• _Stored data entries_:
"""
/-- 16 R485–R487, 17 R498: RST_N low for 10 µs is a cold reset, for less than 1 µs nothing, between them either; PWRGD's
fall begins the orderly off after the release of hart 0, a warm reset included, and switches every domain off before it.
Only a host hart's
write of SYS_RST with its key begins a warm reset, which waits at P3 or worse; it destroys every context and closure and
resets the orrery and the fabric, but keeps the graft map, the measurements, the boot flash and the beds of unsealed
contexts. 16 R470, R488, R489, 13 R389, 14 R426, R428: with V_in at 46.0 V and REFCLK present, COLD_START runs stage-1,
trains GDDR7, tests the cores and releases hart 0 with its boot record: the domains are on, the counter starts at 0, M0,
M1 and M2 are each extended once, the memories are zero, no context exists; a device that fails training is marked
failed, two on one die stop the start. With no slot that can be run, boot_fail is set with an Almanac entry and hart 0
is not released. Without V_in or REFCLK, or once hart 0 runs, nothing happens. -/
def Obligations.ResetsAndStart : Prop :=
  (∀ (low : Nat) (req : Requester) (value : DWord) (s : State),
     (low < 940 → exec (.rstN low) s = .next s) ∧
     (940 ≤ low → ∃ t, exec (.rstN low) s = .next t ∧
       (t = { s with freeCtr := s.freeCtr + 1 } ∧ low < 9400 ∨ t.pwr.off = true ∧ t.part = s.part ∧ t.flash = s.flash ∧
         t.sec.owners = s.sec.owners ∧ t.ctxs = [] ∧ t.host.hart0 = false ∧ t.sec.policy = none)) ∧
     ((s.host.hart0 = true ∨ s.warm = .resetting) → s.pwr.off = false → s.pwr.level ≠ 5 → ∃ t, exec .pwrgdFall s = .next t ∧
       OnlyRecords s { t with pwr := s.pwr, pins := s.pins } ∧ t.pwr = { s.pwr with level := 5 } ∧
       t.pins = { s.pins with pwrgd := false }) ∧
     (s.host.hart0 = false → s.warm ≠ .resetting → ∃ t, exec .pwrgdFall s = .next t ∧ t.pwr.off = true ∧ t.pins = { s.pins with pwrgd := false, syncOut := false } ∧
       t.part = s.part ∧ t.flash = s.flash) ∧
     ((req ≠ .host ∨ value.extractLsb' 0 8 ≠ 0xA5 ∨ value.getLsbD 8 = false ∨ s.warm ≠ .idle) →
       exec (.sysRst req value) s = .next s) ∧
     (value.extractLsb' 0 8 = 0xA5 → value.getLsbD 8 = true → s.warm = .idle →
       (3 ≤ s.pwr.level.toNat → exec (.sysRst .host value) s = .next { s with warm := .waiting }) ∧
       (s.pwr.level.toNat < 3 → ∃ t, exec (.sysRst .host value) s = .next t ∧ t.warm = .resetting ∧ t.warmLast = true ∧
         t.ctxs = [] ∧ (∀ n, t.seal n = SealSt.init) ∧ t.orr = Orr.init ∧ t.fab = Fab.init ∧ t.host.hart0 = false ∧
         t.part = s.part ∧ t.grid = s.grid ∧ t.flash = s.flash ∧ t.tick = s.tick ∧ t.sec.meas = s.sec.meas ∧
         (∀ x, x < 4 → (t.xd x).mc = { (s.xd x).mc with selfRefresh := true }) ∧
         (∀ p, (s.port p).state = 5 → (t.port p).state = 5) ∧
         (∀ p, (s.port p).tx.narrow = true → (t.port p).tx = (s.port p).tx) ∧
         t.sec.owners = s.sec.owners ∧ (∀ k, k ≠ 0 → t.slotGen k = 0) ∧ t.slotGen 0 = s.slotGen 0 ∧
         (∀ k, (t.core k).ctx = none ∧ (t.core k).sp = Core.init.sp ∧
           ((∀ n, areaOk (s.ctx n).desc.policyAddr 128 = true) → (t.core k).me.colfail = (s.core k).me.colfail)) ∧
         ((∀ n, s.sealedNow n = false) → (∀ n, areaOk (s.ctx n).desc.policyAddr 128 = true) → t.sites = s.sites)))) ∧
  (∀ (badDevs : List (Nat × Nat)) (recOk : Bool) (s : State),
     let hostOk := 1 ≤ s.flash.hostGib ∧ s.flash.hostBase + s.flash.hostGib * 2 ^ 30 ≤ fwBase
     let cold := s.warm = .resetting → s.pwr.off = true
     let soundRecords := (∀ x ∈ s.flash.colRecord, (onesOf 130 x.2.toNat).length < 11) ∧
       ∀ p, (onesOf 34 (sget (fun _ => Site.init) s.flash.sites p).failed.toNat).length ≤ 2
     let soundNow := ∀ p, p < 64 → s.role p = .active → (onesOf 34 (s.site p).failed.toNat).length ≤ 2 ∧
       ∀ c, c < 34 → (onesOf 130 (s.core (64 * p + c)).me.colfail.toNat).length < 11
     let stage1 := s.bootSlot false s.flash.s1Sel s.flash.s1A s.flash.s1B
     let loader := s.bootSlot true s.flash.ldSel s.flash.ldA s.flash.ldB
     let noFailed := ∀ x, x < 4 → (s.xd x).mc.devFailed = 0 ∧ (s.xd x).mc.doubleFault = false
     let stops (t : State) : Prop := t.host.hart0 = false ∧ t.pwr.off = false ∧ t.part = s.part ∧ t.flash = s.flash
     (cold → (s.host.hart0 = true ∨ s.pwr.vin.toNat < 4600 ∨ s.clk.refclk = false) →
       ∀ sites cols, exec (.coldStart sites badDevs cols recOk) s = .next s) ∧
     (cold → s.host.hart0 = false → 4600 ≤ s.pwr.vin.toNat → s.clk.refclk = true →
       (∀ x y, stage1 = some x → loader = some y → hostOk → soundRecords → noFailed → badDevs.length ≤ 1 →
         ∃ t b, exec (.coldStart [] badDevs [] recOk) s = .next t ∧ t.host.hart0 = true ∧ t.pwr.off = false ∧
           t.clk.locked = true ∧ t.tick = 0 ∧ t.ctxs = [] ∧ t.part = s.part ∧ t.flash = s.flash ∧ t.host.boot = some b ∧
           b.a0 = 0 ∧ b.partId = s.part.id.toNat ∧ b.map = t.grid.map ∧ b.gen = t.grid.gen.toNat ∧
           (b.hostBase, b.hostGib) = (s.flash.hostBase, s.flash.hostGib) ∧
           s.flash.hostBase ≤ b.a1 ∧ b.a1 + 4096 ≤ s.flash.hostBase + s.flash.hostGib * 2 ^ 30 ∧
           t.sec.meas.getD 0 [] = extend (List.replicate 64 0) Config.romDigest ∧
           t.sec.meas.getD 1 [] = extend (List.replicate 64 0) (cut x.2.bytes 64 64) ∧
           t.sec.meas.getD 2 [] = extend (List.replicate 64 0) (cut y.2.bytes 64 64) ∧
           t.sec.bootS1 = x.1 ∧ t.sec.bootLd = y.1 ∧ t.sec.owners = s.sec.owners ∧
           (∀ p a, (t.site p).bed.get a = 0) ∧ (∀ k a, (t.core k).sp.get a = 0) ∧
           (∀ d ∈ badDevs, d.1 < 4 → d.2 < 13 → (t.xd d.1).mc.devFailed.getLsbD d.2 = true) ∧
           (∀ p, p < 64 → t.role p = .active → ∀ c, c < 34 → (t.core (64 * p + c)).me.bcastActive = false ∧
             (t.core (64 * p + c)).me.test = 0)) ∧
       ((∃ x, x < 4 ∧ (s.xd x).mc.doubleFault = true) → stage1 ≠ none → ∀ sites cols,
         ∃ t, exec (.coldStart sites badDevs cols recOk) s = .next t ∧ stops t) ∧
       (stage1 ≠ none → loader = none → soundRecords → noFailed → badDevs = [] →
         ∃ t, exec (.coldStart [] badDevs [] recOk) s = .next t ∧ stops t ∧ t.sec.cause.getLsbD 4 = true) ∧
       (stage1 = none → ∀ sites cols, ∃ t, exec (.coldStart sites badDevs cols recOk) s = .next t ∧ stops t ∧
           t.sec.cause.getLsbD 4 = true ∧ t.gis.urgent.length = 1 ∧ t.almHead = 1)) ∧
     (s.warm = .resetting → hostOk → s.pwr.off = false → s.trainStops = false → badDevs = [] → soundNow → ∀ y,
       loader = some y → ∃ t, exec (.coldStart [] badDevs [] recOk) s = .next t ∧ t.warm = .idle ∧ t.host.hart0 = true ∧
         t.grid = s.grid ∧ t.tick = s.tick ∧ (∀ p, (t.site p).bed = (s.site p).bed) ∧ t.flash = s.flash ∧
         t.sec.meas.getD 2 [] = extend (s.sec.meas.getD 2 (List.replicate 64 0)) (cut y.2.bytes 64 64) ∧
         ∀ x, x < 4 → (t.xd x).mc.selfRefresh = false))

/-! ## Registers, reset, the tick, the invariant -/

/-- 00 R12, R13, 15 R462: writing a leaf cause register at its address clears exactly the bits written as 1 and no
other; a write to an address of no register block, or to a hole, changes nothing, and a write to an absent site drops
into SYS_MAP_FAULT. Limits that registers keep: 03 R97 tol_exp, 07 R224 SE_HQ_WAIT_LIMIT and slot reserve, 10 R324
TR_GRACE and TR_FOLD, 12 R381 repair threshold, 13 R421 heartbeat and watchdog limits, 16 R490 PWR_CAP, R492 the
temperature thresholds: a write outside its range stores the value the manual names, and the registers beside it stand.
13 R385, 14 R432, 15 R449, 11 R361: registers that one class of requester alone writes: a host write of SYS_HALT, of
ORR_HEALTH_CONFIRM, of receive window 15 or of the orrery's request channel is ignored, and so is an orrery write of the
host's channel; go takes the record of a code the channel serves, ends another with result 1, and raises req_busy while
the channel is busy. A register write into TR_HANDOFF or FAB_SEND, which takes no 64 bytes, is malformed (10 R307, 11
R340). -/
def Obligations.RegisterWrites : Prop :=
  ((∀ (req : Requester) (v : DWord) (s : State) (lf : Leaf), logicalReq req = true → (∀ n, n < 16 → s.sealedNow n = false) →
     (match lf with
       | .cc k | .me k | .ve k | .se k => ∃ l c, s.logicalOf (k / 64) = some l ∧ s.physOf l = some (k / 64) ∧ l < 64 ∧ s.whoIs k = (l, c) ∧ c < 32 ∧
           s.keyOf (k / 64) c = k ∧ s.dark (k / 64) = false
       | .bed p | .site p => ∃ l, s.logicalOf p = some l ∧ l < 64 ∧ s.physOf l = some p
       | .mc x | .fab x | .tr x | .xdl x => x < 4
       | _ => True) →
     ∃ t, exec (.registerWrite req (BitVec.ofNat 48 (s.leafAddr lf)) v) s = .next t ∧
       BitVec.ofNat 64 (t.leaf lf) = BitVec.ofNat 64 (s.leaf lf) &&& ~~~v ∧
       (∀ lf', lf' ≠ lf → t.leaf lf' = s.leaf lf') ∧ t.gis.urgent = s.gis.urgent ∧ t.ctxs = s.ctxs ∧ t.gddr = s.gddr) ∧
   (∀ (req : Requester) (a : Addr) (v : DWord) (s : State), (∀ n, n < 16 → s.sealedNow n = false) →
     ((∀ f off, place a.toNat ≠ .siteReg f off) → (∀ x off, place a.toNat ≠ .xdReg x off) →
       (∀ off, place a.toNat ≠ .sys off) → exec (.registerWrite req a v) s = .next s) ∧
     (∀ f off, place a.toNat = .siteReg f off → s.siteField (logicalReq req) f = none → s.gis.mapHole = false →
       exec (.registerWrite req a v) s = .next { s with gis := { s.gis with mapHole := true, mapAddr := a } }))) ∧
  (∀ (v : DWord) (s : State), (∀ n, n < 16 → s.sealedNow n = false) →
     let n := v.toNat
     (∀ l c k, s.key l c = some k →
       let a := siteRegBase + l.toNat * 2 ^ 24 + c.toNat * 0x40000
       (∃ t, exec (.registerWrite .host (BitVec.ofNat 48 (a + 0x10000)) v) s = .next t ∧ OnlyCore k s t ∧
         { t.core k with me := (s.core k).me } = s.core k ∧ (t.core k).me.bcastReq = v.getLsbD 0 ∧ (t.core k).me.chkEn = v.getLsbD 1 ∧
         (t.core k).me.tolExp = (if 6 ≤ n / 16 % 16 ∧ n / 16 % 16 ≤ 14 then v.extractLsb' 4 4 else 0xA) ∧
         (t.core k).me.queue = (s.core k).me.queue ∧ (t.core k).me.bcastActive = (s.core k).me.bcastActive) ∧
       (∃ t, exec (.registerWrite .host (BitVec.ofNat 48 (a + 0x30000)) v) s = .next t ∧ OnlyCore k s t ∧
         t.core k = { s.core k with se := { (s.core k).se with
           pause := v.getLsbD 0, slotReserve := BitVec.ofNat 7 (min 96 (n / 256 % 128)) } }) ∧
       (∃ t, exec (.registerWrite .host (BitVec.ofNat 48 (a + 0x30028)) v) s = .next t ∧ OnlyCore k s t ∧
         t.core k = { s.core k with se := { (s.core k).se with waitLimit := BitVec.ofNat 40 (max 1880 (n % 2 ^ 40)) } })) ∧
     (∀ l : SiteNo, ∀ p, s.physOf l.toNat = some p →
       ∃ t, exec (.registerWrite .host (BitVec.ofNat 48 (siteRegBase + l.toNat * 2 ^ 24 + 0x900000)) v) s = .next t ∧
         { t with sites := s.sites } = s ∧ (∀ j, j ≠ p → t.site j = s.site j) ∧ t.site p = { s.site p with
           scrubEn := v.getLsbD 0, repairThr := BitVec.ofNat 4 (max 1 (n / 16 % 16)) }) ∧
     (∀ x, x < 4 → ∃ t u, exec (.registerWrite .host (BitVec.ofNat 48 (xdRegBase + x * 2 ^ 24 + 0x400028)) v) s = .next t ∧
       exec (.registerWrite .host (BitVec.ofNat 48 (xdRegBase + x * 2 ^ 24 + 0x400030)) v) s = .next u ∧
       { t with xds := s.xds } = s ∧ (∀ y, y ≠ x → t.xd y = s.xd y) ∧
       t.xd x = { s.xd x with tr := { (s.xd x).tr with grace := BitVec.ofNat 32 (max 9400 (n % 2 ^ 32)) } } ∧
       { u with xds := s.xds } = s ∧ (∀ y, y ≠ x → u.xd y = s.xd y) ∧
       u.xd x = { s.xd x with tr := { (s.xd x).tr with fold := BitVec.ofNat 3 (min 4 (n % 8)) } }) ∧
     (exec (.registerWrite .host 0x320000007030 v) s =
       .next { s with orr := { s.orr with hbLimit := BitVec.ofNat 40 (max 9400000 (n % 2 ^ 40)) } }) ∧
     (exec (.registerWrite .host 0x3200000070A0 v) s =
       .next { s with orr := { s.orr with wdogLimit := BitVec.ofNat 32 (max 4700 (n % 2 ^ 32)) } }) ∧
     (exec (.registerWrite .host 0x32000000A018 v) s =
       .next { s with pwr := { s.pwr with cap := BitVec.ofNat 16 (max 4000 (min 12500 (n % 2 ^ 16))) } }) ∧
     (∃ t, exec (.registerWrite .host 0x32000000B800 v) s = .next t ∧ { t with therm := s.therm } = s ∧
       t.therm.throttleC.toNat = (if 80 ≤ n / 256 % 256 ∧ n / 256 % 256 ≤ 105 then n / 256 % 256 else 100) ∧
       t.therm.warnC.toNat = min (n % 256) t.therm.throttleC.toNat)) ∧
  (∀ (oc : BitVec 5) (v : DWord) (s : State), (∀ n, n < 16 → s.sealedNow n = false) →
     (∀ a ∈ [(0x320000009028 : Addr), 0x320000007090, 0x3200000041F0, 0x3200000041F8, 0x320000008030, 0x320000008038],
       exec (.registerWrite .host a v) s = .next s) ∧
     (∀ a ∈ [(0x320000008020 : Addr), 0x320000008028], exec (.registerWrite (.orrery oc) a v) s = .next s) ∧
     (exec (.registerWrite .host 0x320000008020 v) s =
       .next { s with sec := { s.sec with ch0 := { s.sec.ch0 with addr := v.setWidth 48 } } }) ∧
     (v.getLsbD 0 = true →
       let a := s.sec.ch0.addr.toNat
       let u := s.secSeen a 64
       let q := readReq (s.secRead a 64)
       (s.sec.ch0.busy = true → ∃ t, exec (.registerWrite .host 0x320000008028 v) s = .next t ∧ { t with sec := s.sec } = s ∧
         t.sec.ch0 = s.sec.ch0 ∧ t.sec.ch1 = s.sec.ch1 ∧ t.sec.cause = s.sec.cause ||| 2) ∧
       (s.sec.ch0.busy = false → a + 64 ≤ gddrBytes → 1 ≤ q.code → q.code ≤ 9 →
         exec (.registerWrite .host 0x320000008028 v) s = .next { u with sec := { u.sec with
           ch0 := { s.sec.ch0 with busy := true, record := s.secRead a 64 } } }) ∧
       (s.sec.ch0.busy = false → (gddrBytes < a + 64 ∨ q.code = 0 ∨ 9 < q.code) →
         exec (.registerWrite .host 0x320000008028 v) s = .next { u with sec := { u.sec with
           ch0 := { s.sec.ch0 with busy := false, result := 1, seq := BitVec.ofNat 32 q.seq } } })) ∧
     (∀ x off, x < 4 → off < 0x40 →
       (∃ t, exec (.registerWrite .host (BitVec.ofNat 48 (xdRegBase + x * 2 ^ 24 + 0x401000 + off)) v) s = .next t ∧
         { t with xds := s.xds, gis := s.gis } = s ∧ (t.xd (s.dieOf x)).tr.cause.getLsbD 1 = true ∧
         (t.xd x).tr.totals = (s.xd x).tr.totals) ∧
       (∃ t, exec (.registerWrite .host (BitVec.ofNat 48 (xdRegBase + x * 2 ^ 24 + 0x101000 + 2 * off)) v) s = .next t ∧
         { t with xds := s.xds, gis := s.gis } = s ∧ (t.xd x).fab.cause.getLsbD 9 = true ∧
         (t.xd x).fab.sends = (s.xd x).fab.sends)) ∧
     (∃ t, exec (.registerWrite (.orrery oc) 0x320000009028 v) s = .next t ∧
       exec (.halt (.orrery oc) (v.extractLsb' 0 16) (v.extractLsb' 16 8)) s = .next t))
"""
Across the entries above, find the lines with the string "begins" and copy them.

fall begins the orderly off after the release of hart 0, a warm reset included, and switches every domain off before it.
write of SYS_RST with its key begins a warm reset, which waits at P3 or worse; it destroys every context and closure and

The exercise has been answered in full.